> What the task asks
Take the entries below and print, exactly, the stretch from the line containing "-- ==== Sys2Proof/Machine/Reads.lean" through the line containing "def sessionRecord (v", both included.

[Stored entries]
[Start of Attachment]

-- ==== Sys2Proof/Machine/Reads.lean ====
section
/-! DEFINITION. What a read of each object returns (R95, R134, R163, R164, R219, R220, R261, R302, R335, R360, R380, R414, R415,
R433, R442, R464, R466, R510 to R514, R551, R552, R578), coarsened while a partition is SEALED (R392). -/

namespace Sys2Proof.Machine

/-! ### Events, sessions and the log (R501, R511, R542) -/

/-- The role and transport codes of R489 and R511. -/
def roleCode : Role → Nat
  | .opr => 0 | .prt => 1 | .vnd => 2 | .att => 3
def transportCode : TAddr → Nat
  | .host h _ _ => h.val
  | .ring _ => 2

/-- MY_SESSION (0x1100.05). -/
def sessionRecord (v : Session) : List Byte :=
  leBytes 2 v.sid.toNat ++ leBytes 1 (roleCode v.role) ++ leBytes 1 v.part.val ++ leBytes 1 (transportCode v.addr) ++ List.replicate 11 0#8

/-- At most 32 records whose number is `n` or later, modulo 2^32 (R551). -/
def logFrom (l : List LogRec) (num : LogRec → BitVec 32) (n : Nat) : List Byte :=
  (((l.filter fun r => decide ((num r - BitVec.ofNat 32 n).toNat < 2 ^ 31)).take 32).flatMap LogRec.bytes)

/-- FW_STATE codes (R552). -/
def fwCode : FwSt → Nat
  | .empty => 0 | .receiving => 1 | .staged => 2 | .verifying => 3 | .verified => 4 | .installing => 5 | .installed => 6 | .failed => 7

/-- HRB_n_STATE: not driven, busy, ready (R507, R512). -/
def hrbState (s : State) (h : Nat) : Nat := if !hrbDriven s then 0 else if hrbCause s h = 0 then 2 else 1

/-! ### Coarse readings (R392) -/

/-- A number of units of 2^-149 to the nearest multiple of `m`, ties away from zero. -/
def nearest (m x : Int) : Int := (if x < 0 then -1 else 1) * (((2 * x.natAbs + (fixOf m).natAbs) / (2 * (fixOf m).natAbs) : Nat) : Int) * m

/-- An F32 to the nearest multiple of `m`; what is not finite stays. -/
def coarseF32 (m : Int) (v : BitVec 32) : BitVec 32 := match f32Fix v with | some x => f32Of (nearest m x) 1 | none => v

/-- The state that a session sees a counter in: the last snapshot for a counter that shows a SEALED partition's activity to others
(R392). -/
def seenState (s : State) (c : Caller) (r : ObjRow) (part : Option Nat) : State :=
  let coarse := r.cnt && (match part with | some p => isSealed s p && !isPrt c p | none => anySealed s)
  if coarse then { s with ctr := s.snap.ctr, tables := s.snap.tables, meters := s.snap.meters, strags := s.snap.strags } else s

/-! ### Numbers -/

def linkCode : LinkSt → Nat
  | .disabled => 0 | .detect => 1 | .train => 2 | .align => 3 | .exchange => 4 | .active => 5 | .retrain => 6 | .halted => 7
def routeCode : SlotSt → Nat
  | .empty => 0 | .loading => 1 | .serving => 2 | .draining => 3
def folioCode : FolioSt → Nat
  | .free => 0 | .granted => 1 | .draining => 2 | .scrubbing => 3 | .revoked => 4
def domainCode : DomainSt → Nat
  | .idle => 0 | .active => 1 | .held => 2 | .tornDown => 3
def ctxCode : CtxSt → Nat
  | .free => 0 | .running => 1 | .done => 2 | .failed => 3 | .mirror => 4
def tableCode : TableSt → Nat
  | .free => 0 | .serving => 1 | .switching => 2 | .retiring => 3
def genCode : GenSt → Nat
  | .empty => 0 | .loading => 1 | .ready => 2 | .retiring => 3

[End of Attachment]
[Start of Attachment]

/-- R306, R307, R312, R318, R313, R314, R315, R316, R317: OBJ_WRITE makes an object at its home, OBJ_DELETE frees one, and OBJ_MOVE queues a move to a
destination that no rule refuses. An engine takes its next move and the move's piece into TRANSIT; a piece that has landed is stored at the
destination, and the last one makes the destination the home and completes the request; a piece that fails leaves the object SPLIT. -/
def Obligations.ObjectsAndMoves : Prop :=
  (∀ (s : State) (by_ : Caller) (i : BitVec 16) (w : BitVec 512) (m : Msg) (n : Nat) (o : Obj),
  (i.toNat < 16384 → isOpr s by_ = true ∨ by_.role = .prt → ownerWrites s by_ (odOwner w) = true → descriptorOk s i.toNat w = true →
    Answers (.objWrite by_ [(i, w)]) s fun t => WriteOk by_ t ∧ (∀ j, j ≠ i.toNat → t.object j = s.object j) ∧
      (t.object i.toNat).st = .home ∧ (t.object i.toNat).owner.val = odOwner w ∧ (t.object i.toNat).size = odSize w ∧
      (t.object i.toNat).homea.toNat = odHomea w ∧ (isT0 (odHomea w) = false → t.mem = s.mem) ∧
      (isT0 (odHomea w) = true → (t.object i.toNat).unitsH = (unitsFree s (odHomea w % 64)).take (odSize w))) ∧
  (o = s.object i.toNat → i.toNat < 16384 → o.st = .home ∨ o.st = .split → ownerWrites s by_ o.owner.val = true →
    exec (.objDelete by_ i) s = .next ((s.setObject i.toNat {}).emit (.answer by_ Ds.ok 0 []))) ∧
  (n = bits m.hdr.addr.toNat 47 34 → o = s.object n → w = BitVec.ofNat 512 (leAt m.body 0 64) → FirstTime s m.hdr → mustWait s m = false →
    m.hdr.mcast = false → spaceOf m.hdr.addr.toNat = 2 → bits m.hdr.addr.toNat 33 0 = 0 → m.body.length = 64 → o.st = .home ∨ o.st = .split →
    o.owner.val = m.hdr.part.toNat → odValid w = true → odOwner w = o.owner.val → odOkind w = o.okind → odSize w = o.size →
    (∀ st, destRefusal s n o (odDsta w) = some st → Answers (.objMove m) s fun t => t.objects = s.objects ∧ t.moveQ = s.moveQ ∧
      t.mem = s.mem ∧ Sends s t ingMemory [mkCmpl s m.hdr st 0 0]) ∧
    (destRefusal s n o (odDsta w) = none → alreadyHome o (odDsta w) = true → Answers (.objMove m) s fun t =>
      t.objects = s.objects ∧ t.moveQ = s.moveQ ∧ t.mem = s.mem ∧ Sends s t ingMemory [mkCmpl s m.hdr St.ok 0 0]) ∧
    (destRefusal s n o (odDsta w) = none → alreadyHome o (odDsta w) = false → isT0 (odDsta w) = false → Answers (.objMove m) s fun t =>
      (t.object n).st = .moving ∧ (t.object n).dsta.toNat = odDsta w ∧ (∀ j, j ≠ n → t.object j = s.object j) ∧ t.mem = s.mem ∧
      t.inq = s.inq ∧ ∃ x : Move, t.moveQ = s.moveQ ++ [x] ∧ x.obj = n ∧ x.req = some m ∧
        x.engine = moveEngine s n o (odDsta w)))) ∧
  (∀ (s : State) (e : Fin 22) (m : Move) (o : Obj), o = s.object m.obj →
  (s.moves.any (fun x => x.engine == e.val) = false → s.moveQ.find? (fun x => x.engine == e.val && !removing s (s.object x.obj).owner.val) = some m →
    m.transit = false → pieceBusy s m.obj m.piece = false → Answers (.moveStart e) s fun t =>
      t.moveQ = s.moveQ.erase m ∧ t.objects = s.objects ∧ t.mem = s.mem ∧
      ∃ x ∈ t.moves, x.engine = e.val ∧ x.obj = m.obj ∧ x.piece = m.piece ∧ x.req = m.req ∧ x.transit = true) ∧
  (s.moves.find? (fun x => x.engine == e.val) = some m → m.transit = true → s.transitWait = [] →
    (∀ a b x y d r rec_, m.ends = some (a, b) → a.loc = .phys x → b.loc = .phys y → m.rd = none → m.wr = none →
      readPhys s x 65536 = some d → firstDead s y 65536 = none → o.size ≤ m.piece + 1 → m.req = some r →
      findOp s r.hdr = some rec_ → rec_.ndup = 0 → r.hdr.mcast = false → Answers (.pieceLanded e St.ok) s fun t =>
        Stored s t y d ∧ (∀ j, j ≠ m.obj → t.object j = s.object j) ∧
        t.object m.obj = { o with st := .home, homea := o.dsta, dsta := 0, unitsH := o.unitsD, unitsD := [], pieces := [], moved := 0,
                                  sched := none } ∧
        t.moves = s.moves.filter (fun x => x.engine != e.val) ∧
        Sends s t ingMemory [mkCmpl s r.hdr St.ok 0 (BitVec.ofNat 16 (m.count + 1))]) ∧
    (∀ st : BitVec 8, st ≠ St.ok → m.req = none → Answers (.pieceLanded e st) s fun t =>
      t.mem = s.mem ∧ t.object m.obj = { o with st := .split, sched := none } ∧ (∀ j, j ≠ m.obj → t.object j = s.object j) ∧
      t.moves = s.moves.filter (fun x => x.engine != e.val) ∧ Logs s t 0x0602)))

[End of Attachment]

> Answer for this exercise
-- ==== Sys2Proof/Machine/Reads.lean ====
section
/-! DEFINITION. What a read of each object returns (R95, R134, R163, R164, R219, R220, R261, R302, R335, R360, R380, R414, R415,
R433, R442, R464, R466, R510 to R514, R551, R552, R578), coarsened while a partition is SEALED (R392). -/

namespace Sys2Proof.Machine

/-! ### Events, sessions and the log (R501, R511, R542) -/

/-- The role and transport codes of R489 and R511. -/
def roleCode : Role → Nat
  | .opr => 0 | .prt => 1 | .vnd => 2 | .att => 3
def transportCode : TAddr → Nat
  | .host h _ _ => h.val
  | .ring _ => 2

/-- MY_SESSION (0x1100.05). -/
def sessionRecord (v : Session) : List Byte :=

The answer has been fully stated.